Billing
Mock to money is a config change.
One BillingDriver contract, three implementations. The driver is picked by which
env keys exist — code never changes: Lemon Squeezy → Stripe → mock.
LS first because a merchant of record handles payouts and taxes where the operator can't open Stripe.
Selection
import { billingEnv, getBillingDriver } from "@tollgate/sdk"; const config = billingEnv(env); // lifts the env vars below const driver = getBillingDriver(config); // ls | stripe | mock const { url } = await driver.createCheckout({ planId: "credits_1k", // $9 → 1,000 credits accountId, email, successUrl: site + "/dashboard?purchased=1", cancelUrl: site + "/dashboard", });
Environment variables
| variable | provider | what it is |
|---|---|---|
| LEMONSQUEEZY_API_KEY | LS | API key — its presence turns LS on |
| LEMONSQUEEZY_STORE_ID | LS | store id |
| LEMONSQUEEZY_VARIANT_CREDITS_1K | LS | variant id of the $9 block product |
| LEMONSQUEEZY_WEBHOOK_SECRET | LS | signing secret of your webhook |
| STRIPE_SECRET_KEY | Stripe | secret key — presence turns Stripe on |
| STRIPE_PRICE_CREDITS_1K | Stripe | price id of the $9 block |
| STRIPE_WEBHOOK_SECRET | Stripe | endpoint signing secret |
| SITE_URL | all | base URL for redirect/checkout links |
Secrets go in wrangler secret put / .dev.vars, never in code or config files you commit.
Webhooks
Both providers post to your server; verify before fulfilling. Verification helpers do constant-time HMAC checks (Stripe also gets a 5-minute replay window), and fulfillment is idempotent on the provider's reference — retries can't double-credit.

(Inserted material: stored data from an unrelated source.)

-- ==== Sys2Proof/Certificates/Slice0/Obligations.lean ====
section
/-! DEFINITION. The statements for the provers. -/

open Sys2Proof Sys2Proof.Machine

/-- The command `c` on block `d` answers a next state with block `e`, whatever waits and whatever the non-volatile memory holds (both stay as
they are), and `e` satisfies `p`. -/
def Sys2Proof.Machine.On (c : Instr) (d : Dev) (p : Dev → Prop) : Prop :=
  ∀ q nv, ∃ e, exec c { pending := q, nv := nv, dev := d } = .next { pending := q, nv := nv, dev := e } ∧ p e

/-- Nothing of the block changes but registers, and of those only the listed ones; with them may change the note of the W1C bits that hardware has set
in this ACLK (R5). -/
def Sys2Proof.Machine.OnlyRegs (l : List Nat) (d e : Dev) : Prop :=
  e = { d with regs := e.regs, flags := e.flags } ∧ ∀ a, a ∉ l → e.reg a = d.reg a

/-- No register changes but the listed ones. -/
def Sys2Proof.Machine.RegsBut (l : List Nat) (d e : Dev) : Prop := ∀ a, a ∉ l → e.reg a = d.reg a

/-- Cell `c` of isle `n` issues the context word `w` at index `idx` in this ACLK: it runs, the isle is live, the word is well formed and holds no bit
error, its activation carries no run-ahead mark, and no pre-emption waits in the isle. -/
def Sys2Proof.Machine.Dev.cellAt (d : Dev) (n c idx : Nat) (w : Ctx) : Bool :=
  decide (d.issueAt n c = some idx) && decide (Ctx.decode ((d.isle n).ctxWord false c idx) = w) && !w.malformed &&
  decide (d.wordErr (ctxKey (d.isle n).copy n c idx 0) = 0) && decide (d.wordErr (ctxKey (d.isle n).copy n c idx 1) = 0) &&
  decide (((d.isle n).grp ((d.isle n).cell c).group).ra = none) && decide ((d.isle n).pre = [])

/-- A context of opcode `op` and mode `mode` whose operands and destination are w0 to w7, without shift, saturation, post-step, token or branch. -/
def Sys2Proof.Machine.plainCtx (op mode : Nat) (w : Ctx) : Bool :=
  decide (w.op.toNat = op ∧ w.mode.toNat = mode ∧ w.seq = 0 ∧ w.pstep = 0 ∧ w.tok = 0 ∧ w.shf = 0 ∧ w.sat = 0 ∧ w.dst.toNat < 8 ∧ w.sa.toNat < 8 ∧
    w.sb.toNat < 8 ∧ w.sc.toNat < 8)

/-- The block after cell `c` of isle `n` has issued `w` at index `idx`: the cell runs its NEXT in the next ACLK, the effects `es` are on their way, visible in
both copies `k` ACLK later, and the decode cache holds what R76 says. -/
def Sys2Proof.Machine.cellIssued (n c idx k : Nat) (w : Ctx) (es : List CEff) (d : Dev) : Dev :=
  let rs := es.map (fun e => { due := d.now + k * d.step n, both := true, eff := e : CRes })
  d.modCell n c (fun x => { x with mode := .run w.next.toNat, nextAt := d.now + d.step n, pend := x.pend ++ rs,
                                   dcache := cacheIssue (x.pass.any (fun e => e.2 = 1)) idx x.dcache })

/-- What a stored result is: the destination, the flags of Table 04-7, the cell output. -/
def Sys2Proof.Machine.storedEffs (w : Ctx) (v : BitVec 32) (ov : Bool) (cy : Option Bool) : List CEff :=
  [.reg w.dst.toNat v, .flags (resultFlags w.mode.toNat v ov cy).1 (resultFlags w.mode.toNat v ov cy).2,
   .output v w.sout.toNat w.sch.toNat true]

/-- An accumulator takes the exact value modulo 2^48; leaving the range sets its sticky overflow flag. -/
def Sys2Proof.Machine.accEffs (i : Nat) (r : Int) : List CEff :=
  [.acc i (BitVec.ofInt 48 r)] ++ (if r < -(2 ^ 47) ∨ 2 ^ 47 ≤ r then [.sticky (BitVec.ofNat 16 (2 ^ (5 + i)))] else [])


/-- Inbound link channel `c` is bound to the port word (`src`, `i`, `sel`) of Table 07-2. -/
def Sys2Proof.Machine.Dev.carries (d : Dev) (src i : Nat) (sel : Bool) (c : Nat) : Bool :=
  decide (d.rd (HP_IBc_SRC c) = src) && decide (min (srcTop src) (d.rd (HP_IBc_INDEX c)) = i) && (decide (src = 4) || d.on (HP_IBc_SEL c) == sel)

/-- Every inbound channel bound to the port word carries `v`, every other what it carried; nothing else in the isles changes. -/
def Sys2Proof.Machine.Linked (src i : Nat) (sel : Bool) (v : BitVec 32) (d e : Dev) : Prop :=
  (∀ c, c < 96 → tget 0#32 (e.isle (c / 8)).hin (c % 8) = if d.carries src i sel c then v else tget 0#32 (d.isle (c / 8)).hin (c % 8)) ∧
  ∀ n, e.isle n = { d.isle n with hin := (e.isle n).hin, hinFresh := (e.isle n).hinFresh }

/-- As `On`, for one content of the non-volatile memory, which the command reads. -/
def Sys2Proof.Machine.OnNv (c : Instr) (nv : Nv) (d : Dev) (p : Dev → Prop) : Prop :=
  ∀ q, ∃ e, exec c { pending := q, nv := nv, dev := d } = .next { pending := q, nv := nv, dev := e } ∧ p e

/-- `n` bytes of memory from `a`. -/
def Sys2Proof.Machine.Dev.bytesAt (d : Dev) (a n : Nat) : List (BitVec 8) := (List.range n).map (fun k => d.byte (a + k))

/-- The fetch of core `c`'s next instruction: the word or its trap, and the block after it. -/
def Sys2Proof.Machine.Dev.atFetch (d : Dev) (c : Nat) : Except CTrap (BitVec 32) × Dev :=
  (d.modCore c (fun x => { x with waiting := false })).coreFetch c (d.core c).pc.toNat

/-- Core `c` executes instructions, no thread switch acts at this boundary, and no access is held at its NI. -/
def Sys2Proof.Machine.Dev.coreFree (d : Dev) (c : Nat) : Bool := d.coreLive c && !d.switchDue c && !(d.atFetch c).2.net.stall

/-- Core `c` executes the instruction of word `w` next: the word at its pc is fetched and is that one. -/
def Sys2Proof.Machine.Dev.ready (d : Dev) (c : Nat) (w : BitVec 32) : Bool :=
  d.coreFree c && decide ((d.atFetch c).1.toOption.bind coreWord = some w)

/-- The block with core `c`'s instruction fetched and its pc past it. -/
def Sys2Proof.Machine.Dev.afterFetch (d : Dev) (c : Nat) : Dev := (d.atFetch c).2.setPc c ((d.core c).pc + 4)

/-- Core `c` of `q` becomes `x`; the other cores, and everything but the core's status register, stay as they are in `q`. -/
def Sys2Proof.Machine.CoreDid (c : Nat) (q : Dev) (x : CoreSt) (e : Dev) : Prop :=
  e.core c = x ∧ (∀ k, k ≠ c → e.core k = q.core k) ∧ RegsBut [CP_STAT c] q e ∧ e = { q with regs := e.regs, flags := e.flags, cores := e.cores }

/-- What a core holds after taking a trap outside trap mode and double-fault mode (R239): the resume address in EPC, STATUS in ESTATUS, CAUSE with its
code, access and information, FVA, and the handler's address in the pc. -/
def Sys2Proof.Machine.trapEntry (x : CoreSt) (code acc info : Nat) (epc : BitVec 64) (va : BitVec 40) : CoreSt :=
  { x with epc := BitVec.ofNat 40 epc.toNat, est := x.st, cause := BitVec.ofNat 32 (code + acc * 32 + info * 65536), fva := va,
           pc := BitVec.ofNat 64 (x.tvec.toNat + 0x40 * code), waiting := false, st := { x.st with priv := true, tw := true, ie := false, mip := false } }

const event = await verifyLemonSqueezyWebhook(config, rawBody, req.headers.get("x-signature")); const billing = event && lsEventToBillingEvent(event); if (billing) await tollgate.store.addCredits( billing.accountId, billing.credits, billing.externalRef, billing.amountUsdCents, billing.provider);
verifyStripeWebhook / stripeEventToBillingEvent mirror this for
checkout.session.completed.
Provider setup, concretely
- Lemon Squeezy: create a product "1,000 credits" with one $9 variant → copy the variant id.
Settings → Webhooks → add
https://your.dev/api/webhooks/lemonsqueezy, subscribe toorder_created, set the signing secret. - Stripe: create a $9 one-time price → copy the price id. Developers → Webhooks → add
https://your.dev/api/webhooks/stripeforcheckout.session.completed.
The mock driver
No keys configured → checkout URLs point at a local /billing/mock-checkout page whose
"pay" button calls a completion endpoint. That endpoint is hard-gated on the mock driver being active,
so it cannot mint credits once real billing exists. This is how the whole flow stays testable in CI
and on a laptop with zero accounts.
Refunds & disputes
Not automated in MVP — by policy, not by accident: the purchase ledger keeps the provider reference, so a refund is "subtract the block, note the ref" in one SQL statement. Automate it when volume justifies it.